At the heart of the Internet of Things is a series of devices making decisions without you, and I can’t help but wonder who is liable if your “things” go crazy. The question started because of an article on the Brookings Institute page about who is liable if your self-driving car has an accident, but really it goes much deeper than that. Imagine if your autonomous refrigerator ordered a dozen cartons of eggs instead of a dozen eggs. Do you have to pay? Does the grocery store have to swallow the loss?
There are two related but slightly different liability issues going on here: the product “breaking” and causing serious damage to life or property and the minor defect that causes customer service issues. The breaking scenario is pretty clear. Say you built a self-driving car and because of an error in your design, it hits a group of school children in a crosswalk. You’re going to be sued by the parents of the children and maybe the school. But you might have a new and interesting plaintiff on your hands -- the guy sitting in the car who has the emotional trauma of knowing his car killed a bunch of kids and there was nothing he could do about it.
You might not enjoy the new people who might sue you, but really, existing liability law covers most of this. It really isn’t that different than if you make a car with any other safety defect. This article by a couple of lawyers and the Brookings article agree: We don’t need to change our laws too much to handle this.
But when it comes to these customer service moments, things get a little trickier. It is easy when it is your own product. You make the offer to replace or repair the product just like any other defect. The more interesting thing is how to handle malfunctions from someone else’s products. Let’s say you are the grocery store in the scenario where someone’s fridge goes haywire and orders a bunch of stuff. The best business practice is usually to say that the customer is always right and refund the money even if the product can’t be resold. But that really isn’t enough.

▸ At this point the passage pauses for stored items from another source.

-- ==== Sys2Proof/Tests/Slice0.lean ====
section
/-! SUPPORT. Tests: ill-formed instructions are refused; words written out from the encodings (30_encoding R292) decode
to their instructions; single instructions give the results of the spec's vectors (96_test_vectors_integer_system and
97_test_vectors_fpu, which no run of the model produced); and for every statement of Obligations.lean that has
hypotheses, a concrete state that meets them. -/
open Sys2Proof Sys2Proof.Machine
namespace Sys2Proof.Tests
set_option Elab.async false

/-! ### Helpers -/

/-- Kernel mode at 0xFFFFFFFF80001000 with coprocessors 0 to 2 usable. -/
def bench : State :=
  { State.reset with pc := 0xFFFFFFFF80001000#64, cp0 := { Cp0.reset with status := 0x70000000#32 } }

def withRegs (s : State) (l : List (Reg × DWord)) : State := l.foldl (fun s p => s.writeGpr p.1 p.2) s

def withStatus (st : Word) (s : State) : State := { s with cp0 := { s.cp0 with status := st } }

/-- What `f` finds after the instruction, if there is a next state. -/
def after {α : Type} (i : Instr) (s : State) (f : State → α) : Option α :=
  match exec i s with
  | .next t => some (f t)
  | _ => none

/-- The same for a word, through the decoder. -/
def ran {α : Type} (w : Word) (s : State) (f : State → α) : Option α :=
  match decode w with
  | .instr i => after i s f
  | _ => none

/-- The same for one whole step. -/
def stepped {α : Type} (s : State) (f : State → α) : Option α :=
  match step s with
  | .next t => some (f t)
  | _ => none

/-- Where control goes after the instruction at pc + 4, or after a nullified one. -/
def leads (t : State) : DWord := (t.pending.map (·.target)).getD t.pc

/-- The start state of vectors B4: r4 at physical 0x100, which holds 11 22 .. 88; r2 as there. -/
def data (big : Bool) : State :=
  { withRegs bench [(4, 0xFFFFFFFF80000100#64), (2, 0xA1B2C3D4E5F60718#64)] with
    cfg := { Params.reset with bigEndian := big }
    mem := [(0x100, 0x11), (0x101, 0x22), (0x102, 0x33), (0x103, 0x44), (0x104, 0x55), (0x105, 0x66), (0x106, 0x77),
      (0x107, 0x88)] }

/-- The eight bytes from `a`, buffered writes included, as one number, the first the most significant. -/
def bytesFrom (a : Nat) (t : State) : Nat := bytesValue true (fun k => t.byteAt (a + k)) 8

/-! ### Well-formedness: fmt has bit 25 set -/

theorem test_wf_refuses_fmt_below_16 : ∀ i ∈ ([
    .addFmt 15 4 2 0, .subFmt 0 4 2 0, .mulFmt 1 4 2 0, .divFmt 2 4 2 0, .sqrtFmt 15 2 0, .absFmt 8 2 0,
    .movFmt 0 2 0, .negFmt 4 2 0, .roundLFmt 15 2 0, .truncLFmt 1 2 0, .ceilLFmt 2 2 0, .floorLFmt 3 2 0,
    .roundWFmt 4 2 0, .truncWFmt 5 2 0, .ceilWFmt 6 2 0, .floorWFmt 7 2 0, .cvtSFmt 8 2 0, .cvtDFmt 9 2 0,
    .cvtWFmt 10 2 0, .cvtLFmt 11 2 0, .cCondFmt 15 4 2 12] : List Instr), i.wf = false := by decide +kernel

theorem test_wf_accepts_fmt_16 : (Instr.addFmt 16 4 2 0).wf = true := by decide +kernel

/-! ### Decoding: one word per constructor, written from the patterns of 30_encoding R292 -/

theorem test_decode_1 : ∀ p ∈ ([
    (0x00157C00#32, .sll 21 15 16), (0x00158102#32, .srl 21 16 4), (0x0008B343#32, .sra 8 22 13),
    (0x01169804#32, .sllv 8 22 19), (0x00BCC006#32, .srlv 5 28 24), (0x02699007#32, .srav 19 9 18),
    (0x01A00008#32, .jr 13), (0x0020A809#32, .jalr 1 21), (0x00F5D50C#32, .syscall 0x3D754),
    (0x00F683CD#32, .brk 0x3DA0F), (0x0000000F#32, .sync), (0x00005010#32, .mfhi 10), (0x00A00011#32, .mthi 5),
    (0x00007812#32, .mflo 15), (0x03800013#32, .mtlo 28), (0x03557814#32, .dsllv 26 21 15),
    (0x01BD0816#32, .dsrlv 13 29 1), (0x006D9017#32, .dsrav 3 13 18), (0x01790018#32, .mult 11 25),
    (0x007D0019#32, .multu 3 29), (0x01DE001A#32, .div 14 30), (0x0272001B#32, .divu 19 18)] : List (Word × Instr)),
    decode p.1 = .instr p.2 := by decide +kernel

theorem test_decode_2 : ∀ p ∈ ([
    (0x0331001C#32, .dmult 25 17), (0x010C001D#32, .dmultu 8 12), (0x0251001E#32, .ddiv 18 17),
    (0x02EA001F#32, .ddivu 23 10), (0x007B6820#32, .add 3 27 13), (0x00F95821#32, .addu 7 25 11),
    (0x02A1E822#32, .sub 21 1 29), (0x03B21023#32, .subu 29 18 2), (0x018FB024#32, .and 12 15 22),
    (0x01D5C025#32, .or 14 21 24), (0x016FA026#32, .xor 11 15 20), (0x008B8827#32, .nor 4 11 17),
    (0x00BE982A#32, .slt 5 30 19), (0x0073302B#32, .sltu 3 19 6), (0x016F502C#32, .dadd 11 15 10),
    (0x0259F02D#32, .daddu 18 25 30), (0x022E482E#32, .dsub 17 14 9), (0x0170402F#32, .dsubu 11 16 8),
    (0x02C378F0#32, .tge 22 3 0x1E3), (0x015D04B1#32, .tgeu 10 29 18), (0x00C106B2#32, .tlt 6 1 26),
    (0x00943633#32, .tltu 4 20 0xD8)] : List (Word × Instr)),
    decode p.1 = .instr p.2 := by decide +kernel

theorem test_decode_3 : ∀ p ∈ ([
    (0x012492B4#32, .teq 9 4 0x24A), (0x03853836#32, .tne 28 5 0xE0), (0x0004CAF8#32, .dsll 4 25 11),
    (0x0002EEFA#32, .dsrl 2 29 27), (0x0017B4BB#32, .dsra 23 22 18), (0x000E2ABC#32, .dsll32 14 5 10),
    (0x001D823E#32, .dsrl32 29 16 8), (0x0015EC7F#32, .dsra32 21 29 17), (0x04402AB0#32, .bltz 2 0x2AB0),
    (0x0681D40D#32, .bgez 20 0xD40D), (0x06028FDD#32, .bltzl 16 0x8FDD), (0x0763E131#32, .bgezl 27 0xE131),
    (0x05481137#32, .tgei 10 0x1137), (0x07898299#32, .tgeiu 28 0x8299), (0x07AAA3DB#32, .tlti 29 0xA3DB),
    (0x048B18C0#32, .tltiu 4 0x18C0), (0x06AC72A5#32, .teqi 21 0x72A5), (0x046ED5BD#32, .tnei 3 0xD5BD),
    (0x063047F8#32, .bltzal 17 0x47F8), (0x07D1DE02#32, .bgezal 30 0xDE02), (0x0752741C#32, .bltzall 26 0x741C),
    (0x05B39351#32, .bgezall 13 0x9351)] : List (Word × Instr)),
    decode p.1 = .instr p.2 := by decide +kernel

theorem test_decode_4 : ∀ p ∈ ([
    (0x083726BD#32, .j 0x3726BD), (0x0C115C57#32, .jal 0x115C57), (0x1173D9B6#32, .beq 11 19 0xD9B6),
    (0x16B654F7#32, .bne 21 22 0x54F7), (0x18209D08#32, .blez 1 0x9D08), (0x1CE01F19#32, .bgtz 7 0x1F19),
    (0x211D2A10#32, .addi 8 29 0x2A10), (0x2776DC93#32, .addiu 27 22 0xDC93), (0x2BC39097#32, .slti 30 3 0x9097),
    (0x2C9D1C6C#32, .sltiu 4 29 0x1C6C), (0x32CDEAD8#32, .andi 22 13 0xEAD8), (0x3681DA2A#32, .ori 20 1 0xDA2A),
    (0x3B95DB81#32, .xori 28 21 0xDB81), (0x3C160395#32, .lui 22 0x395), (0x51857E4F#32, .beql 12 5 0x7E4F),
    (0x55D4B898#32, .bnel 14 20 0xB898), (0x59E02C15#32, .blezl 15 0x2C15), (0x5D607725#32, .bgtzl 11 0x7725),
    (0x6254E58B#32, .daddi 18 20 0xE58B), (0x673639B7#32, .daddiu 25 22 0x39B7), (0x6A35D96C#32, .ldl 17 21 0xD96C),
    (0x6F050B8C#32, .ldr 24 5 0xB8C)] : List (Word × Instr)),
    decode p.1 = .instr p.2 := by decide +kernel

theorem test_decode_5 : ∀ p ∈ ([
    (0x83BE6C55#32, .lb 29 30 0x6C55), (0x86FD7F5C#32, .lh 23 29 0x7F5C), (0x8A26D912#32, .lwl 17 6 0xD912),
    (0x8CD701D6#32, .lw 6 23 0x1D6), (0x931E2B85#32, .lbu 24 30 0x2B85), (0x964DE5F1#32, .lhu 18 13 0xE5F1),
    (0x9AE7328B#32, .lwr 23 7 0x328B), (0x9D69F321#32, .lwu 11 9 0xF321), (0xA1F88816#32, .sb 15 24 0x8816),
    (0xA5741143#32, .sh 11 20 0x1143), (0xAB730277#32, .swl 27 19 0x277), (0xAF346543#32, .sw 25 20 0x6543),
    (0xB2A6717C#32, .sdl 21 6 0x717C), (0xB4F62050#32, .sdr 7 22 0x2050), (0xB9AC4CD4#32, .swr 13 12 0x4CD4),
    (0xBD9EF26D#32, .cache 12 30 0xF26D), (0xC18A3CFB#32, .ll 12 10 0x3CFB), (0xD1ACDCBA#32, .lld 13 12 0xDCBA),
    (0xDF8789DB#32, .ld 28 7 0x89DB), (0xE25A7678#32, .sc 18 26 0x7678), (0xF02EC9E0#32, .scd 1 14 0xC9E0),
    (0xFFDC9521#32, .sd 30 28 0x9521)] : List (Word × Instr)),
    decode p.1 = .instr p.2 := by decide +kernel

theorem test_decode_6 : ∀ p ∈ ([
    (0xC6F97A2D#32, .lwc1 23 25 0x7A2D), (0xD6D90B74#32, .ldc1 22 25 0xB74), (0xE61B4DC3#32, .swc1 16 27 0x4DC3),
    (0xF7BA95F1#32, .sdc1 29 26 0x95F1), (0xCBDA9F00#32, .lwc2 30 26 0x9F00), (0xDBC4CC3A#32, .ldc2 30 4 0xCC3A),
    (0xEB08BEDA#32, .swc2 24 8 0xBEDA), (0xFB90C1E9#32, .sdc2 28 16 0xC1E9), (0x400DD800#32, .mfc0 13 27),
    (0x4032E800#32, .dmfc0 18 29), (0x4089A000#32, .mtc0 9 20), (0x40AB1000#32, .dmtc0 11 2),
    (0x405A1800#32, .cfc0 26 3), (0x40C79000#32, .ctc0 7 18), (0x4100AF0C#32, .bc0f 0xAF0C),
    (0x41015084#32, .bc0t 0x5084), (0x4102CBD1#32, .bc0fl 0xCBD1), (0x4103024A#32, .bc0tl 0x24A),
    (0x42000001#32, .tlbr), (0x42000002#32, .tlbwi), (0x42000006#32, .tlbwr), (0x42000008#32, .tlbp)] : List (Word × Instr)),
    decode p.1 = .instr p.2 := by decide +kernel

theorem test_decode_7 : ∀ p ∈ ([
    (0x42000018#32, .eret), (0x42000020#32, .wait), (0x440A9000#32, .mfc1 10 18), (0x44363000#32, .dmfc1 22 6),
    (0x44415000#32, .cfc1 1 10), (0x44820800#32, .mtc1 2 1), (0x44BD4000#32, .dmtc1 29 8),
    (0x44C1C000#32, .ctc1 1 24), (0x4500A709#32, .bc1f 0xA709), (0x45015328#32, .bc1t 0x5328),
    (0x45027EBE#32, .bc1fl 0x7EBE), (0x450395E7#32, .bc1tl 0x95E7), (0x46253280#32, .addFmt 17 5 6 10),
    (0x463C2F41#32, .subFmt 17 28 5 29), (0x46093EC2#32, .mulFmt 16 9 7 27), (0x4628B843#32, .divFmt 17 8 23 1),
    (0x4620A0C4#32, .sqrtFmt 17 20 3), (0x4620A285#32, .absFmt 17 20 10), (0x4620A186#32, .movFmt 17 20 6),
    (0x4600CA47#32, .negFmt 16 25 9), (0x4600ED88#32, .roundLFmt 16 29 22), (0x460059C9#32, .truncLFmt 16 11 7)] : List (Word × Instr)),
    decode p.1 = .instr p.2 := by decide +kernel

You could consider knocking on the door of the refrigerator maker and try to get your money back from them, but good luck with that. One thing you can do is start building checks into the system like a credit card company protects itself from fraud. You need capabilities that show you whether an order is out of whack with what is normal for the house. Maybe the family is having a big party. Maybe the fridge went crazy. The best way to protect yourself is to find out before you fill the order just as a credit card company calls you if you suddenly go on a wild shopping spree.
Another thing you need to figure out is your policy around autonomous machines to begin with. Do you require a human to confirm? How do you verify and communicate with these systems? How are accounts set up?
There’s quite a lot of work to be done here. And it is good to start working it out now instead of waiting until the Internet of Things overwhelms you with its sheer size. There aren’t too many autonomous coffee pots or cars running around yet. But they’re coming. Get ready.
What about your enterprise? Have any of you started an Internet of Things policy discussion? Comment below.
Yes, Technologies such as smartphones, tablets and mobile apps have made data information conveniently available to the customer. This is a way to help people receive information in less time and by making more informed decisions.
Yes, third-parties always make contract conundrums more complicated. And every situation is different.
That said, I had a tax law professor who had a great saying about this sort of stuff: "Equity finds its way."
And so it would here. If a person had a robot fridge going haywire and secretly ordering all sorts of food in crazy amounts (doesn't this remind you of a Looney Tunes cartoon scenario?), that person would almost certainly be entitled to be kept or made whole financially in almost every scenario I can imagine.
@Joe- Thanks! That's what i lvoe about our community. We have so much expertise. That said, there seems to be some disagreement on that front from other legal folk, because the "mistake" comes from a new source. By bring in a 3rd party, according to them, it at least muddles the legal situation.
Clearly, I'm no expert. Just reporting what they say.
Existing contract law deals with your dozen eggs vs. dozen cartons of eggs example. It goes to Article Two of the Uniform Commercial Code (which is pretty much codified in some form or another in every or almost every US jurisdiction) -- specifically, the parts that deal with a "Mistake." If the Party A has reason to know of the mistake that Party B made, Party A generally doesn't get to take advantage of that fact.
So, for instance, if Smith's Groceries knows that Mrs. Carter generally orders a dozen eggs every two weeks from their store via her automated system, and then one day it shows up as 144 eggs, there is an argument that could be made that Smith's should at least call up Mrs. Carter to say, "Are you SURE you want 144 eggs?"
Of course, even in those circumstances where Party B would be on the hook for the order of the dozen cartons of eggs, the the manufacturer/fridge seller/etc. could be on the hook to reimburse Party B under a strict liability theory under existing product liability law for the extra eggs.
(Disclaimer: The above is provided for informational, educational, and/or entertainment purposes only. Neither this nor other posts here constitute legal advice or the creation, implication, or confirmation of an attorney-client relationship. For actual legal advice, personally consult with an attorney licensed to practice in your jurisdiction.)
@Jastro it also reminds me of the mops continuing to carry in water until the place flooded in "The Sorcerer's Apprentice" sequence of Fantasia. They just follow orders, but sometimes what you think is helpful gets out of control and becomes destructive.